Heady times for Packers
Published 6:24 pm Tuesday, June 29, 2021
What’s better than a state championship in athletics? Two of them.
Four months after Coach Theotis Porter’s squad won Smithfield High School’s first-ever state championship in boys basketball, Coach Jason Henderson’s boys soccer team last week notched a state title of its own. It’s the first time in SHS’ 115-year history that the school has claimed a state championship in a team sport, much less two in the same academic year.
It’s no wonder Principal Bryan Thrift was feeling a little giddy last Wednesday night amid a throng of celebrating players, coaches and fans.
“You’ve got to admit, right, the best part about tonight was having the fans in the stands to cheer the kids on,” Thrift told the Times’ Titus Mohler. “I’m getting chill bumps right now talking about it. This is really what high school athletics is about. It’s a community experience.”
A rare upside of the COVID-19 pandemic is that the Packers got to play the Virginia High School League Class 4 title game at home in front of more than 1,000 fans.
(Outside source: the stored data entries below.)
/-- R155: level by level, neighbours combined; R156. -/
def Obligations.ReductionsAndPredicates : Prop :=
  (∀ (s : State) (d a : VReg) (t : ElemTy) (p : PReg), s.fwBad [d, a] = false →
    let x := s.ctx.rdV a
    let m := s.ctx.rdP p
    let red (i : Instr) (lat : Nat) (op : Red) : Prop :=
      let leaf (i : Fin 16) : Nat × Flags := (if m.getLsb i then redLeaf op t x[i].val else redIdent op t, 0)
      let l0 := (List.finRange 16).map leaf
      let r := redTree op t l0
      ∃ t', exec i s = .next t' ∧ LanesTo s t' lat d 0xFFFF (fun _ =>
        (redWrite op t r.1, r.2, (List.finRange 16).any (fun i => m.getLsb i && x[i].poison)))
    red (.vrsum d a t p) (if isFloat t then 8 else 4) .sum ∧ red (.vrmax d a t p) 4 .max ∧ red (.vrmin d a t p) 4 .min ∧
    red (.vramax d a t p) 4 .amax) ∧
  ∀ (s : State) (pd pa pb : PReg) (d : SReg) (i : BitVec 16),
    let x := s.ctx.rdP pa
    let y := s.ctx.rdP pb
    let put (v : Pred) : Out := .next (s.pushP 1 pd 0xFFFF v)
    exec (.pand pd pa pb) s = put (x &&& y) ∧ exec (.por pd pa pb) s = put (x ||| y) ∧
    exec (.pxor pd pa pb) s = put (x ^^^ y) ∧ exec (.pnot pd pa) s = put (~~~x) ∧ exec (.pset pd i) s = put i ∧
    exec (.pcnt d pa) s = .next (s.pushS 1 d (BitVec.ofNat 64 ((List.finRange 16).filter (fun i => x.getLsb i)).length) false)

/-- Chapter 08's block and scale instructions; hypotheses on the registers named and the type alone. That VQFIT's flags are of
the active lanes alone is the model's reading (log 15), the largest magnitude of nothing but NaNs its choice (log 63). -/
def Obligations.PackingAndQuantising : Prop :=
  ∀ (s : State) (d a : VReg) (rm : Rm) (t2 t : ElemTy) (qt : QTy) (p : PReg),
    let c := s.ctx
    let x := c.rdV a
    let m := c.rdP p
    let bad := (List.finRange 16).any (fun i => m.getLsb i && x[i].poison)
    (s.fwBad [d, a] = false →
      (let ins := (List.finRange 16).map (fun i => if m.getLsb i then fpVal t2 (rdElem t2 x[i].val) else FVal.fin false 0 0)
        let r := sxEncode (sxF t) rm ins
        ∃ t', exec (.vpksx d a rm t2 t p) s = .next t' ∧
          LanesTo s t' 3 d 0xFFFF (fun i => (BitVec.ofNat 32 (r.1 / 2 ^ (32 * i.val)), r.2, bad))) ∧
      (let blk := blockOf (sxF t2) x
        ∃ t', exec (.vupsx d a rm t2 t p) s = .next t' ∧ LanesTo s t' 3 d m (fun i =>
          let r := roundFp (fmtOf t) rm (sxDecode blk (sxF t2) i.val)
          (wrElem t r.1, r.2 ||| (if sxBad blk then flSXE else 0), blockPoison (sxF t2) x))) ∧
      (∀ ty, narrowOf s.me.fmtcfg false qt = some ty →
        let xs : Fin 16 → FVal := fun i => fpVal t2 (rdElem t2 x[i].val)
        let r := fitScale ty (largestMag m xs)
        ∃ t', exec (.vqfit d a t2 qt p) s = .next t' ∧
          LanesTo s t' 4 d 0xFFFF (fun _ => (BitVec.ofNat 32 r.1, r.2 ||| nanFlags m xs, bad))) ∧
      (∀ ty, narrowOf s.me.fmtcfg true qt = some ty → (ty = .z8 → rm = .rne) →
        let xs : Fin 16 → FVal := fun i => fpVal t2 (rdElem t2 x[i].val)
        let s1 := s.updCtx (fun c => { c with qseq := c.qseq + 1 })
        let count (f : Fin 16 → Nat × Flags × Bool × Bool) (g : Nat × Flags × Bool × Bool → Bool) : Nat :=
          ((List.finRange 16).filter (fun i => m.getLsb i && g (f i))).length
        match posFinite (fpVal .f32 c.qscale.toNat) with
        | none => ∃ t', exec (.vqnt d a rm t2 qt p) s = .next (t'.pushFlags 3 flNV) ∧
            LanesTo s1 t' 3 d m (fun i => (0, 0, x[i].poison))
        | some (ms, es) =>
          let q1 : Fin 16 → Nat × Flags × Bool × Bool := fun i => quantLane ty rm ms es (xs i)
          let nc := count q1 (fun r => r.2.2.1)
          let nz := count q1 (fun r => r.2.2.2)
          ¬(c.qrefit = true ∧ ty ≠ .z8 ∧ (nc > c.qlimit.toNat ∨ nz > c.qlimit.toNat)) →
          ∃ t', exec (.vqnt d a rm t2 qt p) s =
              .next ((t'.pushFlags 3 (if nc > 0 then flQSAT else 0)).push 3 (.quant nc nz none c.qseq)) ∧
            LanesTo s1 t' 3 d m (fun i => (wrElem ty (q1 i).1, (q1 i).2.1, x[i].poison)))) ∧
    (s.fwBad [grp d 2, grp a 1] = false →
      let hi := c.rdV (grp a 1)
      let r : Fin 16 → Nat × Nat × Nat × Flags := fun i =>
        quantChannel t rm (fpVal t (rdElem t x[i].val)) (fpVal t (rdElem t hi[i].val))
      let mark : Fin 16 → Bool := fun i => x[i].poison || hi[i].poison
      ∃ t1 t2' t3, exec (.vqch d a rm t2 t p) s = .next t3 ∧
        LanesTo s t1 6 d m (fun i => (wrElem t (r i).1, (r i).2.2.2, mark i)) ∧
        LanesTo t1 t2' 6 (grp d 1) m (fun i => (wrElem t (r i).2.1, 0, mark i)) ∧
        LanesTo t2' t3 6 (grp d 2) m (fun i => (wrElem t (r i).2.2.1, 0, mark i)))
Typically, state championships are played at neutral sites, but this year the higher-seeded team was declared the host.
And, boy, did the Smithfield community respond.
Some 1,250 total tickets were sold — more than were sold at any other championship semifinal or final across the state, according to SHS Athletic Director Matthew Moore.
Henderson, who has coached many of this year’s seniors since they were 10 years old, struggled for the appropriate words to describe the elation but summed it up well as “a big, big moment in Smithfield High School history.”
There’ve been a couple of those in 2021.
In February, the boys basketball team had to travel to Winchester to claim their state title. Not many Packer fans were able to make that four-hour trip, but when the team bus, escorted by Isle of Wight County Sheriff James Clarke, arrived back on campus, the Packers were greeted by 100-plus fans who were honking horns and cheering.
“This was the welcome home you would expect from such a great community,” Thrift said at the time, not knowing that the school would make sports history again a few months later.